Implementation notes (for developers)

Modified llama.cpp files

File Change
ggml/src/ggml.c Backward graph fixes: GET_ROWS 3D, SET_ROWS, MUL_MAT_ID, SSM_SCAN/CONV, FLASH_ATTN_EXT all stop gradient; inplace-op assert → warn+skip
src/llama-context.cpp opt_init: scheduler and graph sized with inflated capacity before ggml_opt_init; opt_epoch_iter: per-ubatch timing instrumentation; reward scaling via g_reward_weights TLS
src/llama-adapter.cpp Repack-buft fallback for LoRA tensors: tries device-native buft before CPU
common/common.h Added save_every, lora_freeze_layers, grad_checkpoint_interval, train_on_prompt, shuffle_dataset fields
common/arg.cpp Added --save-every, --freeze-layers, --grad-checkpoint, --train-on-prompt, --shuffle-dataset arguments
include/llama.h Added llama_opt_set_reward_weights(); grad_checkpoint_interval in llama_opt_params; shuffle param in llama_opt_epoch
ggml/src/ggml-cuda/out-prod.cu OUT_PROD with quantized src0 (dequantize on GPU + cuBLAS); OUT_PROD_ID for MoE backward
ggml/src/ggml-cuda/ggml-cuda.cu supports_op for quantized OUT_PROD and OUT_PROD_ID; CPU-resident ids fix in mul_mat_id
ggml/include/ggml-opt.h Added grad_checkpoint_interval to ggml_opt_params
ggml/src/ggml-opt.cpp Gradient checkpointing: marks every Nth forward node GGML_TENSOR_FLAG_OUTPUT before backward build

Key invariants

  • params.use_mmap = false — forced; mmap'd tensors can't have data written back
  • params.flash_attn_type = DISABLED — no backward impl for flash attention
  • params.warmup = false — warmup runs inference with PARAM tensors → segfault
  • params.cache_type_k = F32 — training requires F32 KV (or BF16 with --cache-type-k bf16)
  • LoRA A/B tensors are marked PARAM via ggml_set_param on the tensors loaded by llama_adapter_lora_init, not on the pre-init scratch tensors in lt.buf
  • The adapter GGUF is pre-saved and loaded via params.lora_adapters BEFORE common_init_from_params so that sched_reserve includes LoRA graph nodes in its sizing

Why opt_init inflation matters

ggml_opt_init captures sched.get() at construction time. The backward graph (gb_grad, gb_opt) is ~35× larger than the forward graph in node count. If the scheduler hash_set is sized only for the forward graph, ggml_backend_sched_alloc_graph on the backward graph will overflow it. We recreate sched with inflated = fwd_nodes × 4 slots BEFORE calling ggml_opt_init.

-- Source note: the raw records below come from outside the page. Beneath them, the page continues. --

/-- A fault of the record has become persistent (R462). -/
def raiseRecord (s source : Nat) (l : Word) (r : Nat) (b : Block) : Block :=
  let x := tget {} b.flt.recs s
  let x' := { x with
    reaction := max x.reaction r, persistent := true,
    members := x.members.map fun m => if m.source = source ∧ m.loc = l then { m with persistent := true } else m }
  modFlt (fun f => { f with recs := tset {} f.recs s x' }) b

/-- Apply the record's reaction at every fault of it (R462). -/
def applyRecord (s : Nat) (b : Block) : Block :=
  let x := tget {} b.flt.recs s
  x.members.foldl (fun b m => applyReaction x.reaction m.source m.act m.loc b) b

/-- A record closes (Table 15.4): ES234, and CORRECT ones are counted. -/
def closeRecord (s : Nat) (b : Block) : Block :=
  let x := tget {} b.flt.recs s
  let b := modFlt (fun f => { f with
    recs := tset {} f.recs s { x with isOpen := false, last := b.tb },
    corrected := if x.reaction = 0 then sat16 f.corrected 1 else f.corrected }) b
  fire 234 (regOf [(0, 4, s), (4, 2, x.reaction)]) b

/-- An image that is no longer produced: the handling of its fault ends at once, and with the last of such faults the record closes (Table 15.1). -/
def imageClose (s : Nat) (b : Block) : Block :=
  let x := tget {} b.flt.recs s
  let image := fun (m : FaultMember) => match unitFor m.source m.act m.loc with
    | .safeImage _ => true
    | _ => false
  if x.isOpen && x.reaction == 2 && x.members.all image then closeRecord s b else b

/-- A fault reaches the collector: a member of the open record becomes persistent, or the fault merges, or a record opens; then the
record's reaction applies (R461, R462). A credit mismatch is a new one each time. A record whose faults all stop an image closes at once (Table 15.1). -/
def report (source : Nat) (l : Word) (persistent forced : Bool) (act : Nat) (b : Block) : Block :=
  let r := effReaction b (srcReaction source persistent act l) (unitFor source act l)
  let b := if srcReaction source persistent act l = 0 then perf 6 0 0 b else b
  match openSlot b.flt (locDomain l) with
  | none =>
    let s := nextSlot b.flt
    imageClose s (applyRecord s (openRecord source act l persistent forced r b))
  | some s =>
    let x := tget {} b.flt.recs s
    if x.reaction = 3 then mergeRecord s source act l persistent forced r b
    else if persistent && !srcAlways source && source != 7 && x.members.any (fun m => m.source == source && m.loc == l && !m.persistent) then
      applyRecord s (raiseRecord s source l r b)
    else applyRecord s (mergeRecord s source act l persistent forced r b)
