-- ==== Sys2Proof/Machine/Rings.lean ====
section
/-! DEFINITION. Ring states, fetching, write-back, vectors, links, host orders and their resolution (R76 to R114, R566 to R568). -/

namespace Sys2Proof.Machine

def ringMod : Nat := 131072

/-! Vectors (R112). -/

def vecAt (b : Block) (l v : Nat) : Vec := tget {} (hostLink b l).vecs v
def modVec (l v : Nat) (f : Vec → Vec) (b : Block) : Block := modLink l (fun h => { h with vecs := tmod {} h.vecs v f }) b
/-- Holdoff of a vector in ticks. -/
def holdoffT (b : Block) (v : Nat) : Nat := fld (tget 0 b.rng.holdoff v) 0 16 * 100

/-- Send the message of a vector, or set its pending bit while it is masked; a sent message starts the holdoff. -/
def sendVec (l v : Nat) (b : Block) : Block :=
  if (vecAt b l v).masked then modVec l v (fun x => { x with pending := true, merged := false }) b
  else
    let h := holdoffT b v
    emit (.msix l v) (modVec l v (fun x => { x with
      pending := false, merged := false, holdEnd := if h = 0 then none else some (b.tb + h) }) b)

/-- Request a vector on a link: during the holdoff the request merges (R112). -/
def requestVec (l v : Nat) (b : Block) : Block :=
  if !linkUp b l then b else
  match (vecAt b l v).holdEnd with
  | some t => if b.tb < t then modVec l v (fun x => { x with merged := true }) b else sendVec l v b
  | none => sendVec l v b

/-- MSIX_HOLDOFF_END: the holdoff of a vector ends and a merged message is sent (R112). -/
def msixHoldoffEnd (l v : Nat) (b : Block) : Block :=
  match (vecAt b l v).holdEnd with
  | some t =>
    if b.tb < t then b
    else
      let m := (vecAt b l v).merged
      let b := modVec l v (fun x => { x with holdEnd := none, merged := false }) b
      if m then sendVec l v b else b
  | none => b

/-- VECTOR_UNMASK: host software unmasks a vector; a pending message is sent (R112). -/
def vectorUnmask (l v : Nat) (b : Block) : Block :=
  if 32 ≤ v then b else
  let p := (vecAt b l v).pending
  let b := modVec l v (fun x => { x with masked := false }) b
  if p && linkUp b l then sendVec l v b else b

/-! Ring states (R83). -/

/-- Commands that a stopping ring has fetched and not resolved are written back with ABANDONED (Table 3.3). -/
def abandonCommands (n : Nat) (b : Block) : Block :=
  (ring b n).fetched.foldl (fun b d => if d.done.isNone then refuse n d.idx stABANDONED b else b) b

/-- Staged entries that a ring keeps when it stops: one for each empty descriptor it has fetched, but none of a CPL ring, whose entries are
discarded and counted as soon as it leaves RUNNING (Table 3.3, R105). -/
def keptStaged (r : Ring) : Nat := if r.kind = tEVT ∨ r.kind = tTLM ∨ r.kind = tMRX then r.fetched.length else 0

/-- A ring enters STOPPED: by STOP (err 0) or through an error, which raises ES005 (R83, R114). The empty descriptors of a CPL ring, for which
nothing is left to write, stay in host memory as they are (DESIGN CHOICE, log 129). An outstanding fetch read is forgotten: what it brings, or
its failure, changes nothing any more (DESIGN CHOICE, log 164). -/
def ringStop (n err : Nat) (b : Block) : Block :=
  let r := ring b n
  if r.state ≠ .running then b else
  let b := modRing n (fun r => { r with
    state := .stopped, asked := 0, blocked := none, err := if r.err = 0 then err else r.err
    fetched := if r.kind = tCPL then [] else r.fetched }) b
  let b := if r.kind = tCPL then unreserve n b else b
  let b := if r.kind = tCMD then releaseLocks n (withdrawRing n (abandonCommands n b)) else b
  let b := discardStaged (keptStaged r) n b
  if err = 0 then b else fire 5 (regOf [(0, 7, n), (7, 1, r.link), (8, 8, err)]) b

/-- An error of a ring: it stops a RUNNING ring; a STOPPED ring that has none yet keeps it as its first (R90, R106, R114). -/
def ringError (n err : Nat) (b : Block) : Block :=
  if (ring b n).state = .stopped then modRing n (fun r => { r with err := if r.err = 0 then err else r.err }) b
  else ringStop n err b

/-- RESET, or EN = 0 (R82, R83). -/
def ringReset (n : Nat) (b : Block) : Block :=
  match (ring b n).state with
  | .disabled => modRing n (fun r => { r with err := 0 }) b
  | .down => ringDisable n b
  | .stopped => ringSettle n (modRing n (fun r => { r with resetting := true }) b)
  | .running => ringSettle n (modRing n (fun r => { r with resetting := true }) (ringStop n 0 b))

/-! Fetching (R85 to R88, R105, R109). -/

/-- Descriptors that a usable doorbell covers and that have not been fetched or asked for: none when a later doorbell lies behind what has been
fetched (R85, R87). -/
def ringAvail (r : Ring) : Nat := (r.hUse + ringMod - r.mIdx) % ringMod - (r.fIdx + ringMod - r.mIdx) % ringMod

/-- Bytes that a read through a link may ask for: at most 256, and never more than the max read request size (Table 3.1). -/
def readCap (b : Block) (l : Nat) : Nat := min 256 (hostLink b l).maxRead

/-- Reads of at most `cap` bytes that `n` bytes take. -/
def readCount (cap n : Nat) : Nat := (n + cap - 1) / cap

/-- Issue reads `i` to `i + k - 1` of the `n` bytes at an address, each of at most `cap` bytes. -/
def readsFrom (link addr cap n k i : Nat) (b : Block) : Block :=
  (List.range k).foldl (fun b j => emit (.hostRead link (addr + cap * (i + j)) (min cap (n - cap * (i + j)))) b) b

/-- CMD entries that a ring may still take: 16 of its own, and a share of the rest, while the 1 024 hold out: a ring enabled when others
have taken them waits until some are free (R88, R105). -/
def cmdCredit (b : Block) (n : Nat) : Nat :=
  let rings := enabledRings b tCMD
  let used := fun m => (ring b m).fetched.length + (ring b m).asked
  let shared := rings.foldl (fun a m => a + (used m - 16)) 0
  min ((16 - used n) + (1024 - 16 * rings.length - shared)) (1024 - cmdStaged b)

/-- Bytes that a descriptor takes in the MTX area; a payload longer than the area is never staged (log 41). -/
def mtxRoom (d : Desc) : Nat :=
  let n := fld (wAt d.w 2) 0 16
  if 49152 < n then 0 else n
/-- Records that an RRD descriptor may be given: COUNT, at most 128 (Table 3.12, log 42). -/
def rrdCount (d : Desc) : Nat := min 128 (fld (wAt d.w 4) 0 16)

/-- Bytes of the MTX area in use. -/
def mtxUsed (b : Block) : Nat :=
  (enabledRings b tMTX).foldl (fun a n =>
    let ds := (ring b n).fetched.filter fun d => d.done.isNone || (ring b n).state != .down
    a + (ds.map mtxRoom).foldl (· + ·) 0) 0
/-- Bytes of the RRD area in use. -/
def rrdUsed (b : Block) : Nat :=
  (enabledRings b tRRD).foldl (fun a n => a + ((ring b n).fetched.map fun d => 128 * rrdCount d).foldl (· + ·) 0) 0
/-- CPL entries in use: staged, and reserved by fetched commands. -/
def cplUsed (b : Block) : Nat :=
  (List.range 128).foldl (fun a n => a + (ring b n).cpls.length + countOf (fun d => d.cplTo.isSome) (ring b n).fetched) 0
/-- A ring's completions go to a CPL ring on the same link that is RUNNING (R105). -/
def cplTarget (b : Block) (n : Nat) : Bool :=
  let c := (ring b n).cplRing
  (ring b c).kind == tCPL && (ring b c).state == .running && (ring b c).link == (ring b n).link

/-- The credit for one more descriptor (R88, R105). -/
def creditFor (b : Block) (n : Nat) (d : Desc) : Bool :=
  let r := ring b n
  if r.kind = tCMD then !(cmdCpl d && cplTarget b n && decide (512 ≤ cplUsed b))
  else if r.kind = tMTX then decide (mtxUsed b + mtxRoom d ≤ 49152)
  else if r.kind = tRRD then decide (rrdUsed b + 128 * rrdCount d ≤ 16384)
  else true
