/-- The scan's work on its samples. Only in RUN does the safety section execute; in every other state the outputs are off, and the Safe Layer
inputs alone take their state (R74, R206, R232). -/
def scanBody (samples : List SafSample) (b : Block) : Block × List Nat :=
  if b.saf.engine = 2 then scanSection samples b
  else (modSaf (fun s => { s with gaps := [], uiReset := [] }) (scanInputs b), [])

/-- The command of an SDO pair that its front ends have applied before this tick (Table 6.2). -/
def sdoApplied (b : Block) (p : Nat) : Bool :=
  let x := pairAt b p
  if x.cmdSent && decide (x.cmdAt < b.tb) then x.cmd else !x.cmd

/-- A side of a pair pulses from this tick on: its front end times the pulse (R188, R191). -/
def pairPulse (p side k : Nat) (b : Block) : Block :=
  let n := if side = 0 then spA b p else spB b p
  let put := fun (c : SafCh) => { c with pulse := some b.tb, kind := k, offSeen := false }
  let w := if k = 1 then spTpw b p - 5000 else if k = 2 then spTpw b p else spTpn b p
  emit (.testPulse n b.tb (b.tb + w) (k == 3))
    (modPair p (fun x => if side = 0 then { x with a := put x.a } else { x with b := put x.b }) b)

/-- A port's output is switched off for the OFF-test pulse of its slot (R188, Table 6.5). -/
def portPulse (n : Nat) (b : Block) : Block :=
  emit (.testPulse (192 + n) b.tb (b.tb + (scTpw b n - 5000)) false)
    (modPort n (fun x => { x with ch := { x.ch with pulse := some b.tb, kind := 1, offSeen := false } }) b)

/-- TEST_PULSE_SLOT: the slot opens at this tick and its channel or port pulses (R187, R191, R192). An SDO channel that is ON since before
the period began takes the OFF-test, one that came ON in this period waits for the following one (Table 6.2; log 51). A PASS port pulses
while its output is on. -/
def testPulseSlot (s : Nat) (b : Block) : Block :=
  if safTpp b = 0 ∨ b.tb % safTpp b ≠ 50000 * s ∨ !safActs b ∨ b.saf.engine ≠ 2 then b
  else if s < 48 then
    let p := s / 2
    let n := if s % 2 = 0 then spA b p else spB b p
    let x := pairAt b p
    if (chanAt b n).fe ≠ 3 ∨ spType b p = 0 then b
    else if spType b p ≠ 2 then pairPulse p (s % 2) 1 b
    else if sdoApplied b p then (if !x.cmd || decide (x.cmdAt + 50000 * s < b.tb) then pairPulse p (s % 2) 2 b else b)
    else if spTpn b p ≠ 0 then pairPulse p (s % 2) 3 b
    else b
  else if s < 52 ∧ (scMode b (s - 48) = 1 ∨ (scMode b (s - 48) = 2 ∧ (portAt b (s - 48)).out)) then portPulse (s - 48) b
  else b

/-- A safety channel: an SDI or SDO channel, or the feedback channel of a pair. -/
def safetyChannel (b : Block) (n : Nat) : Bool :=
  chnMode b n == 7 || chnMode b n == 8 || (List.range 24).any fun p => pairReads b p n

/-- SAFETY_DATA_LOST: no valid frame from a safety channel for 100 µs; its samples of that time and from now on count as OFF (R186). -/
def safetyDataLost (n : Nat) (b : Block) : Block :=
  if safetyChannel b n ∧ !b.saf.lost.contains n then
    fire 59 (regOf [(0, 8, n)]) (modSaf (fun s => { s with lost := s.lost ++ [n], gaps := s.gaps ++ [(n, b.tb)] }) b)
  else b

/-- The latch image (R378). -/
def seedSafety (b : Block) : List Byte :=
  let fns := List.range 32
  wordBytes (readSaf b 0x10) ++ wordBytes (readSaf b 0x14) ++ fns.map (fun f => BitVec.ofNat 8 ((fnAt b f).cause % 16)) ++
    fns.map (fun f => BitVec.ofNat 8 (fnAt b f).src) ++
    (List.range 24).map (fun p => BitVec.ofNat 8 ((pairAt b p).cause % 16 + 16 * b1 (pairAt b p).bothSafe)) ++
    (List.range 4).map (fun n => BitVec.ofNat 8 ((portAt b n).cause % 16 + 16 * b1 (portAt b n).bothSafe))

end Sys2Proof.Machine
end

Reward weighting implementation

llama_opt_set_reward_weights(weights, n) sets thread-local g_reward_weights. In opt_epoch, each window reads g_reward_weights[idata] and passes it as reward_scale to opt_epoch_iter. Inside the iter loop, instead of writing 1.0f for the correct token's label position in the cross-entropy label tensor, it writes reward_scale. Since cross-entropy loss = -mean(label × log(softmax(logit))), scaling the label scales both loss and gradient identically.